* **RECORDS FOR THIS TASK**:
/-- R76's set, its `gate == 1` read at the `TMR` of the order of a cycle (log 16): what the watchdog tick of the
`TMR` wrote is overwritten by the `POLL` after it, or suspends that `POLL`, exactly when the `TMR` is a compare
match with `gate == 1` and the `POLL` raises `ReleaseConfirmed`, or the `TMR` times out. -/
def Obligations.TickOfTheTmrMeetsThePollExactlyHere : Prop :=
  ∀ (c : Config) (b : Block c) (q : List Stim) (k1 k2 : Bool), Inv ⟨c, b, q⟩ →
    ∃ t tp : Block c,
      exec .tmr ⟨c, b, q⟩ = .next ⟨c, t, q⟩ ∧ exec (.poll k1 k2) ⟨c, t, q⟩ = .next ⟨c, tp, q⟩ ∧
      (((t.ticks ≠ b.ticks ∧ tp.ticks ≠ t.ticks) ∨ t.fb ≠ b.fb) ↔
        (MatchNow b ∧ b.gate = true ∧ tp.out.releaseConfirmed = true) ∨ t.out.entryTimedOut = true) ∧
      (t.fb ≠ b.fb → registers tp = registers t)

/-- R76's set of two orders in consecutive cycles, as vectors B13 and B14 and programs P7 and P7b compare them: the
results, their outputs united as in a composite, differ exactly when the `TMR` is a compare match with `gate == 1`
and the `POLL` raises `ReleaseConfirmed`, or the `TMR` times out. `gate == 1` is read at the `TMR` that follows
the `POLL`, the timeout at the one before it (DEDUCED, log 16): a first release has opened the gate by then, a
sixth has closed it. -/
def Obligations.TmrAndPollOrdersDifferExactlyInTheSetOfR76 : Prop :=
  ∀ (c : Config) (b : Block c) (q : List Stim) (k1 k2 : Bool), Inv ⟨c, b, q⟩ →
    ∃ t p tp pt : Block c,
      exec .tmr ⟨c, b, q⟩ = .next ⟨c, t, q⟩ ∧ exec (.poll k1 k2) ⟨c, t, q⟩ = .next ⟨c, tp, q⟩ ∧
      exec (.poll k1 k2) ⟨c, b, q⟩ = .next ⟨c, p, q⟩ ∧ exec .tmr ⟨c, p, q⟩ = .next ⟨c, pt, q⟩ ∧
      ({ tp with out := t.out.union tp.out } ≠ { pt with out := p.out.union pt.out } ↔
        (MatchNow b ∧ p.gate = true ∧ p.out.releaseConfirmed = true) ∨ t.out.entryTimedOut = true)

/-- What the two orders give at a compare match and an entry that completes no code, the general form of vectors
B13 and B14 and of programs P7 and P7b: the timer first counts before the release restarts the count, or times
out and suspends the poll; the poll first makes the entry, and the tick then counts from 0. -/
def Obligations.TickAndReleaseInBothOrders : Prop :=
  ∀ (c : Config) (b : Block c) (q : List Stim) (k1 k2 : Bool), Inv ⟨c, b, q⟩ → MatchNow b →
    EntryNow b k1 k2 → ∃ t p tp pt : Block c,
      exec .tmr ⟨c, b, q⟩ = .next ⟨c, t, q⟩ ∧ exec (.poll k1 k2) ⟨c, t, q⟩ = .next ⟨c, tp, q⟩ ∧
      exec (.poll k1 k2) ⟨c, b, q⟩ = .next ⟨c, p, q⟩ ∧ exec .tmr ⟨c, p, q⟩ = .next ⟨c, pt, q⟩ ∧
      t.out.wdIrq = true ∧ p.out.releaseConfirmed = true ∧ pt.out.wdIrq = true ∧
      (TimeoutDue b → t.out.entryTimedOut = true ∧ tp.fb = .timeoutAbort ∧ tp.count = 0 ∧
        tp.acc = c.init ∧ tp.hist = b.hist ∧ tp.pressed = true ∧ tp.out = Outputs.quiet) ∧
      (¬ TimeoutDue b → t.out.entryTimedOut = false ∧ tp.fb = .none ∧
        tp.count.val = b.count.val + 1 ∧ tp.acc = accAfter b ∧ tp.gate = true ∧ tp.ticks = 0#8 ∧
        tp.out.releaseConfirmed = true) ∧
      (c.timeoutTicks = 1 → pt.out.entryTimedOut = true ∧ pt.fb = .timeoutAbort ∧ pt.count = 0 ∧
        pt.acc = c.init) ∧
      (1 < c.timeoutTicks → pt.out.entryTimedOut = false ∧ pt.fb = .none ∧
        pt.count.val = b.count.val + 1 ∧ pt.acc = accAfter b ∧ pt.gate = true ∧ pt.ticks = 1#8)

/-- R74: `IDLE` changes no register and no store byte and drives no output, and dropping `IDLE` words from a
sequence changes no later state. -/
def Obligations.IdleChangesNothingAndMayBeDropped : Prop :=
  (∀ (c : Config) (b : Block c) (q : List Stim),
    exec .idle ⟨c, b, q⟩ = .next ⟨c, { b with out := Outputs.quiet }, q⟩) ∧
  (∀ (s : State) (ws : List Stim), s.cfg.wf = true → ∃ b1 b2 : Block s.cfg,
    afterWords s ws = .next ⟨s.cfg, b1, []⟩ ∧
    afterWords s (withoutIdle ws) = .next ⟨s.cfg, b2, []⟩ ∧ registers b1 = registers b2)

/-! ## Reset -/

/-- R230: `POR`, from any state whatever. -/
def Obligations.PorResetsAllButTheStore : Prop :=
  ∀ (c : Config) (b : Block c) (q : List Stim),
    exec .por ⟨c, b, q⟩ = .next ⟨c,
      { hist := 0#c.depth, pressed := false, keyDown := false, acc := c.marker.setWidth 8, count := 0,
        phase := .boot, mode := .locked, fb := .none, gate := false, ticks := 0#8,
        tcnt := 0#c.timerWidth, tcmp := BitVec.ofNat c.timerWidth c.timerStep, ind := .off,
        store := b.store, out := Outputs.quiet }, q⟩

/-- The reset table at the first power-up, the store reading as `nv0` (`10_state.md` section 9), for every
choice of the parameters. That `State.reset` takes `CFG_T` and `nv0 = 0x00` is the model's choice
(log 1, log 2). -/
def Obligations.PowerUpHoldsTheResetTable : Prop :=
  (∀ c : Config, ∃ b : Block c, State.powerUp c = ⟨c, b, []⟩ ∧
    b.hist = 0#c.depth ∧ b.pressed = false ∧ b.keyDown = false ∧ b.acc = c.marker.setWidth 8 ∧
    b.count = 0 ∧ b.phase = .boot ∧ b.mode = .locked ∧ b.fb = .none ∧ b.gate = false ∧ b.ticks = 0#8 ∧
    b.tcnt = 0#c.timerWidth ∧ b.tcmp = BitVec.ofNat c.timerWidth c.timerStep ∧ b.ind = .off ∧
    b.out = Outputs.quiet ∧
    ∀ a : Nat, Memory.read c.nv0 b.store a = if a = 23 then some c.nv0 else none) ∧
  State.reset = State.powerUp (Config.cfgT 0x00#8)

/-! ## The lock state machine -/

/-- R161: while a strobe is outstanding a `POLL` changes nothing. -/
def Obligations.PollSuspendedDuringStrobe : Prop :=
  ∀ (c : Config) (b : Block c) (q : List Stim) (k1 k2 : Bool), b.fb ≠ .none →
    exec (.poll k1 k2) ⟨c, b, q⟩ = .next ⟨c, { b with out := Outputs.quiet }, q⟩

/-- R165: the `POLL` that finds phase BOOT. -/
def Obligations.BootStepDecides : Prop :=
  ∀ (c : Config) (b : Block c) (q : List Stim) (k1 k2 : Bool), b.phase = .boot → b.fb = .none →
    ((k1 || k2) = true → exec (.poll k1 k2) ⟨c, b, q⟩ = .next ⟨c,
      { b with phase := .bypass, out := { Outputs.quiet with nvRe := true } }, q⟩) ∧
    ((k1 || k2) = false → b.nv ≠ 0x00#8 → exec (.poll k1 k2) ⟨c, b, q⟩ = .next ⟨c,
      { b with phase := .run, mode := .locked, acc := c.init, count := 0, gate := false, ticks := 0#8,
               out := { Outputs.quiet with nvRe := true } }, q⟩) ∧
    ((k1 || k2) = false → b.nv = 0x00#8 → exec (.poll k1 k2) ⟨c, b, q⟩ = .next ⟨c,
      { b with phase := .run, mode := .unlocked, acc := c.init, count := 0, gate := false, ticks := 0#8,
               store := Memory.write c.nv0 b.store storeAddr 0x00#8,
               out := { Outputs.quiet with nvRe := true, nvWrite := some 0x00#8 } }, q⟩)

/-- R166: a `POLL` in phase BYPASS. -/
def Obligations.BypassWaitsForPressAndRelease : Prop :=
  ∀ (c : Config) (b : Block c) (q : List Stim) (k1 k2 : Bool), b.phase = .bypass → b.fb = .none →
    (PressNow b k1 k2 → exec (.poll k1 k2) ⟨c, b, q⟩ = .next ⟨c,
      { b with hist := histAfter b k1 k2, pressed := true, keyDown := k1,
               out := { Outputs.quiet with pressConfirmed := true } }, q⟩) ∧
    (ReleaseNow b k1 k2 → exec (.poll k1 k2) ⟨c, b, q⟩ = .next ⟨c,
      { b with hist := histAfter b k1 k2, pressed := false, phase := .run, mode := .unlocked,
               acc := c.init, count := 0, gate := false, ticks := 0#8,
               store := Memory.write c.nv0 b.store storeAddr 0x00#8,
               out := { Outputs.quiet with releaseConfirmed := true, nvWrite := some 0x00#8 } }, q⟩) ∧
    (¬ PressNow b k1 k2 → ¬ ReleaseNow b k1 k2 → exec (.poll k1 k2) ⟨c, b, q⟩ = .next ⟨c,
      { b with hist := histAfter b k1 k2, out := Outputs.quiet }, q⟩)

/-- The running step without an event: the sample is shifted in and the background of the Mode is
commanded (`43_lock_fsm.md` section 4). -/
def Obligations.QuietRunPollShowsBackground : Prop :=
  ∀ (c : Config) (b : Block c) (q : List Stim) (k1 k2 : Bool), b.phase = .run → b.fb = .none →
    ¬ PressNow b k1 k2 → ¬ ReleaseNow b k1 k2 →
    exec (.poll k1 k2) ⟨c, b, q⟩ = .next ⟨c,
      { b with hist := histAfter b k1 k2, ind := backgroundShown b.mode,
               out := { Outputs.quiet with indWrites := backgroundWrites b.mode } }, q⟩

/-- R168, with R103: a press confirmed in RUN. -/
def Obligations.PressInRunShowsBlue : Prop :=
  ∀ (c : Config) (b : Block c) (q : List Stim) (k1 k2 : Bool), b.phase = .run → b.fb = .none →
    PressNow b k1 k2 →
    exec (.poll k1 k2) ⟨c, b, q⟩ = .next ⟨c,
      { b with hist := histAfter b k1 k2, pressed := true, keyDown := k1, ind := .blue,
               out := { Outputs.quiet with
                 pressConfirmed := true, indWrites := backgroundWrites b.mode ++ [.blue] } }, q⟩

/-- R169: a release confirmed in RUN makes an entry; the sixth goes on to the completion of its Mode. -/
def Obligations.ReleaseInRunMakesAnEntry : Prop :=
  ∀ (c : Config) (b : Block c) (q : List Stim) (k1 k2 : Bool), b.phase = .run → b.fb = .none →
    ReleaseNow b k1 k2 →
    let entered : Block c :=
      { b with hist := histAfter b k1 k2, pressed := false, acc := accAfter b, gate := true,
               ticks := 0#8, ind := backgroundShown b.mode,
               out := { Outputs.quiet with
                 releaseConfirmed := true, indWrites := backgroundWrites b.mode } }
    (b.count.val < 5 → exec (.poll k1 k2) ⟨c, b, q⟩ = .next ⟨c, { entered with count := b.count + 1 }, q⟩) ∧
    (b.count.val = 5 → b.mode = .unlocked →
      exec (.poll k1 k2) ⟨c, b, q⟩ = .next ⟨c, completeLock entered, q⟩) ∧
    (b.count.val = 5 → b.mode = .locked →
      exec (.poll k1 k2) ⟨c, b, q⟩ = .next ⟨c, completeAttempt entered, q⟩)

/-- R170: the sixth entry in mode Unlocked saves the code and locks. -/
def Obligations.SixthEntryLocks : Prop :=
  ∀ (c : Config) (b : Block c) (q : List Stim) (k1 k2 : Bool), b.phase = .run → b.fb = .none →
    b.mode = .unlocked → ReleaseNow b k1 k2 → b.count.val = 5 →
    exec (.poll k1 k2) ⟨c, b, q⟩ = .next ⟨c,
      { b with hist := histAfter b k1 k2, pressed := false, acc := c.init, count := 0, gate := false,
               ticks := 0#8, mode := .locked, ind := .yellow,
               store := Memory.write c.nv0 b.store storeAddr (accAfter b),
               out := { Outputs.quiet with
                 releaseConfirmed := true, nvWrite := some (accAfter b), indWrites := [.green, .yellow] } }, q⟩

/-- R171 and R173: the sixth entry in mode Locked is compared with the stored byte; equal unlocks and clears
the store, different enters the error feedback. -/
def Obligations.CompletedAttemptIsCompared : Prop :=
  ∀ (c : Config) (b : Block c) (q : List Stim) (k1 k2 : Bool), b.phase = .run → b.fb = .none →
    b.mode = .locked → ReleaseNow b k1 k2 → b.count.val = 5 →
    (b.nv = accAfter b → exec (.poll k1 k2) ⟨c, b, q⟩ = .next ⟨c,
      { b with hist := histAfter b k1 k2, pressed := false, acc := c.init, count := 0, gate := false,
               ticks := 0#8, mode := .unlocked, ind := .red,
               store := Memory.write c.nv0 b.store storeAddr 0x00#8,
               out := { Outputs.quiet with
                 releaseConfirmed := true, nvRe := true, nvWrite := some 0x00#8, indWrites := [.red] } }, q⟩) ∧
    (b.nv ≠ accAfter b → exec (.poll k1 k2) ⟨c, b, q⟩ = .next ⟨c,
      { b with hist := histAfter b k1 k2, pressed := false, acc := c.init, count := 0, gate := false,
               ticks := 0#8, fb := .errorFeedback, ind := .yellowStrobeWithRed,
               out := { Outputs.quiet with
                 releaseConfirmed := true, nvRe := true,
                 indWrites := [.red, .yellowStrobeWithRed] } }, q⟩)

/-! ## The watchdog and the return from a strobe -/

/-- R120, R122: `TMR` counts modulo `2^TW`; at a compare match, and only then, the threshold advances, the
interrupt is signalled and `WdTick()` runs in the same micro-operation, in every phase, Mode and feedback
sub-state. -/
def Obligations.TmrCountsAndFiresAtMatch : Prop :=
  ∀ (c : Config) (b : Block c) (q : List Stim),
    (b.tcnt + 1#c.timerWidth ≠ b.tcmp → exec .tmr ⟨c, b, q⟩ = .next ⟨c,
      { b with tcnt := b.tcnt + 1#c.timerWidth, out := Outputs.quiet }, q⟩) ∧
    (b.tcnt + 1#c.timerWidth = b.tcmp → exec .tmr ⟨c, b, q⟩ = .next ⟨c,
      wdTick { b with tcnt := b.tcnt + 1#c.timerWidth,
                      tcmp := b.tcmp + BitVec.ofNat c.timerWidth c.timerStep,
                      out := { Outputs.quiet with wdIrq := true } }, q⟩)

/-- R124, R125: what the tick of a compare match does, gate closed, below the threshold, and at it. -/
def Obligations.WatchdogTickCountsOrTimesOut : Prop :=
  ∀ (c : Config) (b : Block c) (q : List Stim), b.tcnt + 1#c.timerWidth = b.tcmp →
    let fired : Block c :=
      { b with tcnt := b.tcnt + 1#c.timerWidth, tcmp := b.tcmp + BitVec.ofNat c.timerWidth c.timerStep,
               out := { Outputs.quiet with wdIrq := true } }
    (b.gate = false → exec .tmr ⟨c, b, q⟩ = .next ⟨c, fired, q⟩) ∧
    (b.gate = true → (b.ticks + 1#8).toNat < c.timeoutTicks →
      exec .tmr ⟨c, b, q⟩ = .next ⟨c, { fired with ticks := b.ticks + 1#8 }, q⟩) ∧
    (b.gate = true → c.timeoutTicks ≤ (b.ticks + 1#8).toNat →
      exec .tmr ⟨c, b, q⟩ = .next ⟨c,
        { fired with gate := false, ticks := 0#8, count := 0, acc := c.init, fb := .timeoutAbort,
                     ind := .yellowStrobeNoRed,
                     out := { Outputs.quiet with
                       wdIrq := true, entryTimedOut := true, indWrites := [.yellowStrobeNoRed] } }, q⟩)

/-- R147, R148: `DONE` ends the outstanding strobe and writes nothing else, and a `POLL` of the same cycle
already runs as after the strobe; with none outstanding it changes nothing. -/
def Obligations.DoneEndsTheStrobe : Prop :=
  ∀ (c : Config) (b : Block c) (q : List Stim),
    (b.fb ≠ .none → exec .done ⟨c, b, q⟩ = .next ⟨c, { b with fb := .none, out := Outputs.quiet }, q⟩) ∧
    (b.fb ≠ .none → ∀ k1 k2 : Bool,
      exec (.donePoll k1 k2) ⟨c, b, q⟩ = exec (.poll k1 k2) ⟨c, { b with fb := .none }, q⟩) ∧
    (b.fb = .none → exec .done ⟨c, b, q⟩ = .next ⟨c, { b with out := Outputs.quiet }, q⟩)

---

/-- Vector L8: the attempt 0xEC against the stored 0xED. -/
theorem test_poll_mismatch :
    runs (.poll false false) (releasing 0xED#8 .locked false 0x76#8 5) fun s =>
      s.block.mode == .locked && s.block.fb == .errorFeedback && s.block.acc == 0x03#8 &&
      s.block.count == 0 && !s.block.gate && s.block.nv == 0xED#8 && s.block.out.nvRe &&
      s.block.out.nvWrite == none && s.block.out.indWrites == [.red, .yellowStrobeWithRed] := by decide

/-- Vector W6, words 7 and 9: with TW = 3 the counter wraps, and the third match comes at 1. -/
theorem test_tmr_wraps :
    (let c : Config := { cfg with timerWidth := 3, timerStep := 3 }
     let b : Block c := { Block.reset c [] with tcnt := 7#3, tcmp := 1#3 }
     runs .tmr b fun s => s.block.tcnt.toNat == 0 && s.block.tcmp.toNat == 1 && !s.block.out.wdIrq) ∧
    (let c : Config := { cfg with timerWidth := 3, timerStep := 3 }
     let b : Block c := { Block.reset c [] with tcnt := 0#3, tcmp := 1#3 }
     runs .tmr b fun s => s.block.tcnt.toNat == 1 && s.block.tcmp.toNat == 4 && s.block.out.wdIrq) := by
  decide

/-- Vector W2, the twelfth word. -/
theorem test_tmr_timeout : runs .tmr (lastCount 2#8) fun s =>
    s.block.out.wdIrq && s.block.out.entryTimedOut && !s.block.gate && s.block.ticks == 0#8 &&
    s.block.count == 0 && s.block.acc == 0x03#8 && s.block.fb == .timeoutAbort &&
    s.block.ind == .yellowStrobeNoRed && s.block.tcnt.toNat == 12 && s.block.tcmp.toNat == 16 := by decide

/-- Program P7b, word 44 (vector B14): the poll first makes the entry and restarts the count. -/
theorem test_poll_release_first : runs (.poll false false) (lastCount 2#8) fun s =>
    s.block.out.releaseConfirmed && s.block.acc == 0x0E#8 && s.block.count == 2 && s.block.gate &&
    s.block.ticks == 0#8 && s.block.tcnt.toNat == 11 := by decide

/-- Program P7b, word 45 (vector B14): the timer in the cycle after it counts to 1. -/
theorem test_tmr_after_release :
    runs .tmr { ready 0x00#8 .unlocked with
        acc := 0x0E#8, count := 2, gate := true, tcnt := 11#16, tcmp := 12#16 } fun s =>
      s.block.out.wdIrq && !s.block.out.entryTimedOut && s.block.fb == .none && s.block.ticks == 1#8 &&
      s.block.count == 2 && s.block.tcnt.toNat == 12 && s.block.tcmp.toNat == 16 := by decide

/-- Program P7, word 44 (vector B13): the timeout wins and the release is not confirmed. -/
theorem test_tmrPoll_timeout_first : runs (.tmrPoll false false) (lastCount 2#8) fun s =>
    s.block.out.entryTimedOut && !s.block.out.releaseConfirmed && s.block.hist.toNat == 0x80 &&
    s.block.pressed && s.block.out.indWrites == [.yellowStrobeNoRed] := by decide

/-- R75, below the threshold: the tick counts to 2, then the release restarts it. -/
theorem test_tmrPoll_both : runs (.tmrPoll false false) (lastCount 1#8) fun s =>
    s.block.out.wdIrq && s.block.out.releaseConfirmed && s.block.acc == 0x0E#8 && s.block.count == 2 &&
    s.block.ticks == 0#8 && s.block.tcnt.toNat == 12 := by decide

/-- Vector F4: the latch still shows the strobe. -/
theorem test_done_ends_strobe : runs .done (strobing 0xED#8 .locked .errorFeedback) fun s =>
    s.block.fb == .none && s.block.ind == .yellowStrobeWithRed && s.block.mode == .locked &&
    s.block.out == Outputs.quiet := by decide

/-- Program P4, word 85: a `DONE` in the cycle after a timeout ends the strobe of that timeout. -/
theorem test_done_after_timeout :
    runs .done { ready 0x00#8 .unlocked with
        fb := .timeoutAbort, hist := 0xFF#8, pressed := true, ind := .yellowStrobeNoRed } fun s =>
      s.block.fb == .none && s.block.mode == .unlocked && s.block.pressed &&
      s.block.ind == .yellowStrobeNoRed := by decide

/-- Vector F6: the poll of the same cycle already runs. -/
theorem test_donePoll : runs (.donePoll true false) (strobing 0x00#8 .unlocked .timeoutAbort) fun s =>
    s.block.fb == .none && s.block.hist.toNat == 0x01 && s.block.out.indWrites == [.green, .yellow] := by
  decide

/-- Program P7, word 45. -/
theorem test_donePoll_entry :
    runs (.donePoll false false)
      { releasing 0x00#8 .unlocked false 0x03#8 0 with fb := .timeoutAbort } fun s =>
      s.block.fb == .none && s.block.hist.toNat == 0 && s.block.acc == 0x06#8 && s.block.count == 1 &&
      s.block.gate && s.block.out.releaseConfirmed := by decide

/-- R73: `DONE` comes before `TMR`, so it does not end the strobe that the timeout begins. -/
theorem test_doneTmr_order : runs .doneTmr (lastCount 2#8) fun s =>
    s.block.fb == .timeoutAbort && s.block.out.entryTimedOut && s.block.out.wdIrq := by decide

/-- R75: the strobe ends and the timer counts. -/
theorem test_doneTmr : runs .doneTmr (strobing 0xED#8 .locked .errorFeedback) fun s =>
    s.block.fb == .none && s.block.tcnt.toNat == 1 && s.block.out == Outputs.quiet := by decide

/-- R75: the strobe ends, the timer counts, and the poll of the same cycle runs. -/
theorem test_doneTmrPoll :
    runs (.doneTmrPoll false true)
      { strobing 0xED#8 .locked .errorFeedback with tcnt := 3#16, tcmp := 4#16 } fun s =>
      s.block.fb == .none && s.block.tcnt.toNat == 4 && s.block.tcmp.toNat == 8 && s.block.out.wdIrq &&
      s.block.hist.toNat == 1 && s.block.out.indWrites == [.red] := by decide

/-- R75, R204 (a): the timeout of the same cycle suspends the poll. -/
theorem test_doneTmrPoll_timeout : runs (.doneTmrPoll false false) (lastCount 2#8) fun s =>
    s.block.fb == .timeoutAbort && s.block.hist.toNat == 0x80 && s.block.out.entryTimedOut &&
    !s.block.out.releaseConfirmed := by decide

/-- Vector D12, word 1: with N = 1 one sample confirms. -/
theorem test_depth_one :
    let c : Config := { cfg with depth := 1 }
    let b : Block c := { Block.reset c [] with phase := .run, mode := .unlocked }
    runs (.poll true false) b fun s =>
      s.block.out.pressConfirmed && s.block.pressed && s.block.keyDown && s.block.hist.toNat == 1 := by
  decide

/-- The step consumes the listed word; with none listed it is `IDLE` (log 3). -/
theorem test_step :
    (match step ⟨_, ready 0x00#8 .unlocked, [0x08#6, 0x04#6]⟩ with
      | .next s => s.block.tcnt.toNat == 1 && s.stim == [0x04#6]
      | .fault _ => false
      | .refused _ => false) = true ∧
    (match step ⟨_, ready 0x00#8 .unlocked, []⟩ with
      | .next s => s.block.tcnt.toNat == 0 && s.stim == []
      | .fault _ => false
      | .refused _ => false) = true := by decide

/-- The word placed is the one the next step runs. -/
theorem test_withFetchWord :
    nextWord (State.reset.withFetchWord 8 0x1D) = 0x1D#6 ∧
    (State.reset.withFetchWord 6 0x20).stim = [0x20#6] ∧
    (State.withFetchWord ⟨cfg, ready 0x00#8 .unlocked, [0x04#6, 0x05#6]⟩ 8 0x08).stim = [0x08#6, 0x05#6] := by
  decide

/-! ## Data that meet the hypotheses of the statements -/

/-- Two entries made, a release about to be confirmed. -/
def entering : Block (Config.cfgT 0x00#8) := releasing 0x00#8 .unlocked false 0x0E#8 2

* **EXERCISE**: The range runs from the line above containing "tcnt := 0#3, tcmp" to the line containing "s.block.ticks == 0#8 && s.block.tcnt.toNat == 11", inclusive. Restate those lines word for word and no others.

* **REPLY TO THE TASK**:
     let b : Block c := { Block.reset c [] with tcnt := 0#3, tcmp := 1#3 }
     runs .tmr b fun s => s.block.tcnt.toNat == 1 && s.block.tcmp.toNat == 4 && s.block.out.wdIrq) := by
  decide

/-- Vector W2, the twelfth word. -/
theorem test_tmr_timeout : runs .tmr (lastCount 2#8) fun s =>
    s.block.out.wdIrq && s.block.out.entryTimedOut && !s.block.gate && s.block.ticks == 0#8 &&
    s.block.count == 0 && s.block.acc == 0x03#8 && s.block.fb == .timeoutAbort &&
    s.block.ind == .yellowStrobeNoRed && s.block.tcnt.toNat == 12 && s.block.tcmp.toNat == 16 := by decide

/-- Program P7b, word 44 (vector B14): the poll first makes the entry and restarts the count. -/
theorem test_poll_release_first : runs (.poll false false) (lastCount 2#8) fun s =>
    s.block.out.releaseConfirmed && s.block.acc == 0x0E#8 && s.block.count == 2 && s.block.gate &&
    s.block.ticks == 0#8 && s.block.tcnt.toNat == 11 := by decide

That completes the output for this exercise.